TASK REQUIREMENTS: Repeat exactly the lines from the start of the records below through the line that contains "[] with status", including both.
[[ EXERCISE INPUTS, beginning ]]
/-! ### The register interface (V10) -/

theorem test_status_after_reset : (memRead 0x004 State.reset).1 = 0 := by decide
theorem test_in_byte_takes_low_bits : (memRead 0x10C (memWrite 0x10C 0xABCDEF12 base)).1 = 0x00000012 := by decide
theorem test_out_len_ignores_writes : memWrite 0x00C 5 base = base := by decide
theorem test_busy_write_is_dropped :
    memWrite 0x010 1 (inFlight .encipher 1 []) =
      { inFlight .encipher 1 [] with status := { (inFlight .encipher 1 []).status with wbusy := true } } := by decide
theorem test_wbusy_write_without_bit_8 :
    (memWrite 0x004 0xFFFFFEFF { base with status := base.status.writeDropped }).status.wbusy = true := by decide
theorem test_accepted_word_clears_error :
    (memWrite 0x000 3 { base with status := base.status.failed .invalidLength }).status.toWord = 0x00000001 := by decide
theorem test_illegal_word_clears_done :
    (memWrite 0x000 7 { base with status := base.status.succeeded }).status.toWord = 0x00000034 := by decide
/-- R53: a result register read while BUSY is the free value, not the register. -/
theorem test_busy_read_takes_a_draw :
    (memRead 0x010 (inFlight .encipher 1 [])).2.draws = 1 := by decide
/-- P1, line 1, and P4, line 12: R89's encoding. -/
theorem test_transaction_text :
    (Transaction.write 0x10C 0x00000034).text =
      ['W', ' ', '1', '0', 'C', ' ', '0', '0', '0', '0', '0', '0', '3', '4'] := by decide
theorem test_run_expands : runCommand .decode = [.write 0x000 4 2, .poll 0x004 1 0] := by decide

/-! ### Witnesses: every statement's hypotheses are met, clause by clause -/

theorem witness_StepRunsDecodedCommand_issue :
    decode 4 = .ok .decipher ∧ base.phase = .idle ∧
      ({ base with program := [lineWr offCmd 4] } : State).program = lineWr offCmd 4 :: [] := by decide
theorem witness_StepRunsDecodedCommand_engine :
    (inFlight .encode 0 [.reset]).phase = .busy .encode ∧ engineMoves (inFlight .encode 0 [.reset]) = true := by decide
theorem witness_TransactionTextReadsBack : (Transaction.write 0xFFC 0xFFFFFFFF).wf = true ∧
    (Transaction.read 0).wf = true := by decide
theorem witness_TransactionTextReadsBack_same_text :
    (Transaction.read 0xFFC).wf = true ∧ (Transaction.read 0xFFC).text = (Transaction.read 0xFFC).text := by decide
theorem witness_LengthContracts :
    (List.replicate 8 (0 : Byte)).length = 8 ∧ (List.replicate 9 (0 : Byte)).length ≠ 8 ∧
    encoded.toList.length = 24 ∧ encoded.toList.drop 8 = suffix.toList ∧
    plain.toList.length = 24 ∧ plain.toList.drop 8 ≠ suffix.toList ∧ (encoded.toList.take 23).length ≠ 24 := by decide
theorem witness_CredentialRoundTrip : (List.replicate 8 (0xFF : Byte)).length = 8 ∧ (presenting plain 8).inLen = 8 := by
  decide
theorem witness_EncodedEndsWithSuffix :
    ∃ c, encodeBytes keyWords suffix (plain.toList.take 8) = .ok c := ⟨encoded.toList, by decide +kernel⟩
theorem witness_EncodedEndsWithSuffix_registers :
    ∃ t, exec .encode (presenting plain 8) = .next t ∧ t.status.done = true := ⟨_, rfl, rfl⟩
theorem witness_EncodeCommand : (presenting plain 8).inLen = 8 ∧ (presenting plain 0).inLen ≠ 8 ∧
    (presenting plain 0xFFFFFFFF).inLen ≠ 8 := by decide
theorem witness_DecodeCommand_success :
    (presenting encoded 24).inLen = 24 ∧ (presenting encoded 24).inBuf.toList.drop 8 = suffix.toList := by decide
theorem witness_DecodeCommand_format :
    (presenting (encoded.set 23 0x5A) 24).inLen = 24 ∧
      (presenting (encoded.set 23 0x5A) 24).inBuf.toList.drop 8 ≠ suffix.toList := by decide
theorem witness_DecodeCommand_length : (presenting encoded 23).inLen ≠ 24 ∧ (presenting encoded 25).inLen ≠ 24 := by
  decide
theorem witness_ErrorCompletion :
    base.phase = .idle ∧ base.status.busy = false ∧ decode 0 = .error .illegalCommandWord := by decide
theorem witness_ErrorsWriteNoResult : ∃ t, exec .encode base = .next t ∧ t.status.err = true := ⟨_, rfl, rfl⟩
theorem witness_ErrorsWriteNoResult_word : decode 0xFFFFFFFF = .error .illegalCommandWord := by decide
theorem witness_RawCommandFrame : (∃ t, exec .encipher base = .next t) ∧ ∃ t, exec .decipher base = .next t :=
  ⟨⟨_, rfl⟩, ⟨_, rfl⟩⟩
theorem witness_FramedCommandFrame :
    (∃ t, exec .encode (presenting plain 8) = .next t ∧ t.status.done = true) ∧
      ∃ t, exec .decode (presenting encoded 24) = .next t := ⟨⟨_, rfl, rfl⟩, exec_next _ _⟩
theorem witness_FramedCommandFrame_offsets :
    (0x260 ≠ 0x004 ∧ 0x260 ≠ 0x00C ∧ 0x260 ≠ 0x010 ∧ 0x260 ≠ 0x014 ∧ ¬ (0x200 ≤ 0x260 ∧ 0x260 < 0x260)) ∧
    (0x220 ≠ 0x004 ∧ 0x220 ≠ 0x00C ∧ 0x220 ≠ 0x010 ∧ 0x220 ≠ 0x014 ∧ ¬ (0x200 ≤ 0x220 ∧ 0x220 < 0x220)) := by decide
/-- Two states that agree on the inputs of ENCODE and differ elsewhere. -/
theorem witness_ResultsDependOnNamedInputs_encode :
    (presenting plain 8).inLen = (presenting (plain.set 23 1) 8).inLen ∧
    (∀ i : Fin 8, (presenting plain 8).inBuf[i.val] = (presenting (plain.set 23 1) 8).inBuf[i.val]) ∧
    presenting plain 8 ≠ presenting (plain.set 23 1) 8 ∧
    (∃ t, exec .encode (presenting plain 8) = .next t ∧ t.status.done = true) ∧
    ∃ v, exec .encode (presenting (plain.set 23 1) 8) = .next v :=
  ⟨by decide, by decide, by decide, ⟨_, rfl, rfl⟩, exec_next _ _⟩
theorem witness_ResultsDependOnNamedInputs_decode :
    (presenting encoded 24).inLen = { presenting encoded 24 with v0 := 1 }.inLen ∧
    (presenting encoded 24).inBuf = { presenting encoded 24 with v0 := 1 }.inBuf ∧
    (∃ t, exec .decode (presenting encoded 24) = .next t) ∧
    ∃ v, exec .decode { presenting encoded 24 with v0 := 1 } = .next v :=
  ⟨rfl, rfl, exec_next _ _, exec_next _ _⟩
theorem witness_ResultsDependOnNamedInputs_raw :
    base.v0 = { base with inLen := 1 }.v0 ∧ base.v1 = { base with inLen := 1 }.v1 ∧
    (∃ t, exec .decipher base = .next t) ∧ ∃ v, exec .decipher { base with inLen := 1 } = .next v :=
  ⟨rfl, rfl, exec_next _ _, exec_next _ _⟩
theorem witness_BusReadTable :
    base.phase = .idle ∧ (inFlight .decode 1 []).phase ≠ .idle ∧
    ((0x018 ≤ 0x018 ∧ 0x018 < 0x100) ∨ (0x160 ≤ 0x018 ∧ 0x018 < 0x200) ∨ 0x260 ≤ 0x018) ∧
    (∃ i : Fin 24, 0x25C = 0x200 + 4 * i.val) := ⟨rfl, by decide, by decide, ⟨23, rfl⟩⟩
theorem witness_BusWriteTable :
    base.phase = .idle ∧ (inFlight .decode 1 []).phase ≠ .idle ∧
    (∃ i : Fin 24, 0x15C = 0x100 + 4 * i.val) ∧
    ((0x018 ≤ 0xFFC ∧ 0xFFC < 0x100) ∨ (0x160 ≤ 0xFFC ∧ 0xFFC < 0x200) ∨ 0x260 ≤ 0xFFC) :=
  ⟨rfl, by decide, ⟨23, rfl⟩, by decide⟩
theorem witness_InputByteReadsBack : base.phase = .idle ∧ (1 : Fin 24) ≠ 0 ∧ 0x104 ≠ 0x100 + 4 * (0 : Fin 24).val := by
  decide
theorem witness_OnlyAlignedWordAccesses :
    (4 = 4 ∧ 0xFFC % 4 = 0 ∧ 0xFFC ≤ 0xFFC) ∧ ¬ (4 = 4 ∧ 0x1000 % 4 = 0 ∧ 0x1000 ≤ 0xFFC) ∧
    ¬ (2 = 4 ∧ 0x100 % 4 = 0 ∧ 0x100 ≤ 0xFFC) ∧ ¬ (4 = 4 ∧ 0x002 % 4 = 0 ∧ 0x002 ≤ 0xFFC) := by decide
theorem witness_OnlyAlignedWordAccesses_poll :
    (0xFFC % 4 = 0 ∧ 0xFFC ≤ 0xFFC) ∧ (memRead 0xFFC base).1 &&& 1 = 0 ∧ (memRead 0xFFC base).1 &&& 1 ≠ 1 ∧
    ¬ (0x1000 % 4 = 0 ∧ 0x1000 ≤ 0xFFC) ∧ ¬ (0xFFD % 4 = 0 ∧ 0xFFD ≤ 0xFFC) := by decide
theorem witness_IssueAcceptsOrRaises : (5 : Word) ≠ 1 ∧ (5 : Word) ≠ 2 ∧ (5 : Word) ≠ 3 ∧ (5 : Word) ≠ 4 := by decide
theorem witness_IllegalWordSeenAtOnce :
    base.phase = .idle ∧ ({ base with program := [lineWr offCmd 0] } : State).program = lineWr offCmd 0 :: [] ∧
    (0 : Word) ≠ 1 ∧ (0 : Word) ≠ 2 ∧ (0 : Word) ≠ 3 ∧ (0 : Word) ≠ 4 := by decide
theorem witness_BusyWriteIsDropped :
    (inFlight .encipher 1 []).phase = .busy .encipher ∧ (∃ i : Fin 24, 0x15C = 0x100 + 4 * i.val) ∧
    ∃ t, exec .encipher (inFlight .encipher 1 []) = .next t := ⟨rfl, ⟨23, rfl⟩, ⟨_, rfl⟩⟩
theorem witness_WbusyIsSticky :
    (0x100 : Word).getLsbD 8 = true ∧ (0xFFFFFEFF : Word).getLsbD 8 = false ∧
    ∃ t, exec .decode base = .next t := ⟨by decide, by decide, exec_next _ _⟩
theorem witness_ResetAbandonsAndClears :
    (inFlight .encode 1 [.reset]).program = .reset :: [] ∧
    ((inFlight .encode 1 [.reset]).phase = .idle ∨ 0 < (inFlight .encode 1 [.reset]).delay) := by decide
/-- While a command is in flight, with a HOST step before its completion. -/
theorem witness_StepKeepsStatusAndPhaseConsistent :
    (inFlight .encode 1 [lineWait]).ControlOk ∧ ∃ t, step (inFlight .encode 1 [lineWait]) = .next t :=
  ⟨by constructor <;> decide, _, rfl⟩
theorem witness_StepKeepsOutputFramed :
    ({ inFlight .decode 0 [] with outBuf := encoded, outLen := 24 } : State).OutputOk ∧
    ∃ t, step { inFlight .decode 0 [] with outBuf := encoded, outLen := 24 } = .next t :=
  ⟨by constructor <;> decide, _, rfl⟩
theorem witness_OnlyBadAccessesStopTheMachine :
    (inFlight .decode 2 [lineWait, .reset]).ProgramOk ∧
    step { base with program := [.write 0x100 1 0] } = .refused .accessWidth :=
  ⟨by unfold State.ProgramOk; decide, rfl⟩
theorem witness_CompletionIsCertain :
    (inFlight .decode 2 [lineWait, .reset]).phase = .busy .decode ∧ (inFlight .decode 2 [lineWait, .reset]).ProgramOk :=
  ⟨rfl, by unfold State.ProgramOk; decide⟩
theorem witness_HostCannotDisturbCommandInFlight :
    (inFlight .encipher 2 [lineWr offV0 1, lineWait]).phase = .busy .encipher ∧
    (inFlight .encipher 2 [lineWr offV0 1, lineWait]).ProgramOk ∧
    (inFlight .encipher 2 [lineWr offV0 1, lineWait]).NoReset :=
  ⟨rfl, by unfold State.ProgramOk; decide, by unfold State.NoReset; decide⟩
theorem witness_WriteRaceHasBothOutcomes : base.phase = .idle := rfl
theorem witness_WaitEndsWhenCommandCompletes :
    (inFlight .encode 3 [lineWait]).ControlOk ∧ (inFlight .encode 3 [lineWait]).phase = .busy .encode ∧
    (inFlight .encode 3 [lineWait]).program = lineWait :: [] := ⟨by constructor <;> decide, rfl, rfl⟩
theorem witness_OnlyHostChangesInputs :
    ∃ t, step { base with program := [lineWr 0x100 7] } = .next t ∧
      (t.inBuf ≠ base.inBuf ∨ t.inLen ≠ base.inLen) := ⟨_, rfl, by decide⟩
theorem witness_OnlyFramedSuccessChangesOutputs :
    ∃ t, step { presenting plain 8 with phase := .busy .encode } = .next t ∧
      (t.outBuf ≠ (presenting plain 8).outBuf ∨ t.outLen ≠ (presenting plain 8).outLen) :=
  ⟨_, rfl, .inr (by decide)⟩
theorem witness_DoneAndErrRiseOnlyAtCompletions_done :
    ∃ t, step (inFlight .encipher 0 []) = .next t ∧ (inFlight .encipher 0 []).status.done = false ∧
      t.status.done = true := ⟨_, rfl, rfl, rfl⟩
theorem witness_DoneAndErrRiseOnlyAtCompletions_err :
    ∃ t, step { base with program := [lineWr offCmd 9] } = .next t ∧ base.status.err = false ∧
      t.status.err = true := ⟨_, rfl, rfl, rfl⟩
theorem witness_LoadInFillsTheInputBuffer :
    base.phase = .idle ∧ ({ base with program := loadIn encoded.toList ++ [lineWait] } : State).program =
      loadIn encoded.toList ++ [lineWait] ∧ encoded.toList.length < 2 ^ 32 := ⟨rfl, rfl, by decide⟩
theorem witness_LoadInFillsTheInputBuffer_too_long :
    (List.replicate 25 (0 : Byte)).length < 2 ^ 32 ∧ (loadIn (List.replicate 25 0)).length = 25 := by decide
theorem witness_ReadOutReadsTheOutputBuffer :
    base.phase = .idle ∧ 24 ≤ 24 ∧
    ({ base with program := readOut 24 0 ++ [] } : State).program = readOut 24 0 ++ [] := ⟨rfl, by decide, rfl⟩
theorem witness_WindowIsBaseAndOffset : 0xFFF ≤ 0xFFF ∧ ∃ addr off, offsetOfBus addr = some off :=
  ⟨by decide, busAddress 0, 0, by simp [offsetOfBus, busAddress, windowBytes]⟩

end Sys2Proof.Tests
end

section
/-! PROOFS. The Word operators as numbers, the key Word a round selects, and both rounds as updates by MIX
(R6, R100, R101, R107). -/

namespace Sys2Proof.Machine

/-- R6: a left shift by 4 multiplies by 16 modulo 2^32. -/
theorem word_shiftLeft_four_toNat (x : Word) : (x <<< 4).toNat = x.toNat * 16 % 2 ^ 32 := by
  rw [BitVec.toNat_shiftLeft, Nat.shiftLeft_eq]

/-- R6: a logical right shift by `n` divides by 2^n. -/
theorem word_ushiftRight_toNat (x : Word) (n : Nat) : (x >>> n).toNat = x.toNat / 2 ^ n := by
  rw [BitVec.toNat_ushiftRight, Nat.shiftRight_eq_div_pow]

/-- R6: a difference is the difference modulo 2^32, taken non-negative. -/
theorem word_sub_toNat (x y : Word) : (x - y).toNat = (x.toNat + 2 ^ 32 - y.toNat) % 2 ^ 32 := by
  have hy : y.toNat < 2 ^ 32 := y.isLt
  rw [BitVec.toNat_sub, ← Nat.sub_add_comm hy.le, Nat.add_comm]

/-- R101: the key index is the Word modulo 4. -/
theorem keyIndex_val (x : Word) : (keyIndex x).val = x.toNat % 4 := by
  have low_two_bits : (x &&& 3#32).toNat = x.toNat % 4 := Nat.and_two_pow_sub_one_eq_mod x.toNat 2
  rw [keyIndex, Fin.val_ofNat, low_two_bits, Nat.mod_mod]

/-- R101, R107: the index of the sum shifted right by 11. -/
theorem keyIndex_ushiftRight_val (x : Word) : (keyIndex (x >>> 11)).val = x.toNat / 2048 % 4 := by
  simp only [keyIndex_val, word_ushiftRight_toNat, Nat.reducePow]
[[ EXERCISE INPUTS, end ]]
SOLVED EXERCISE:
/-! ### The register interface (V10) -/

theorem test_status_after_reset : (memRead 0x004 State.reset).1 = 0 := by decide
theorem test_in_byte_takes_low_bits : (memRead 0x10C (memWrite 0x10C 0xABCDEF12 base)).1 = 0x00000012 := by decide
theorem test_out_len_ignores_writes : memWrite 0x00C 5 base = base := by decide
theorem test_busy_write_is_dropped :
    memWrite 0x010 1 (inFlight .encipher 1 []) =
      { inFlight .encipher 1 [] with status := { (inFlight .encipher 1 []).status with wbusy := true } } := by decide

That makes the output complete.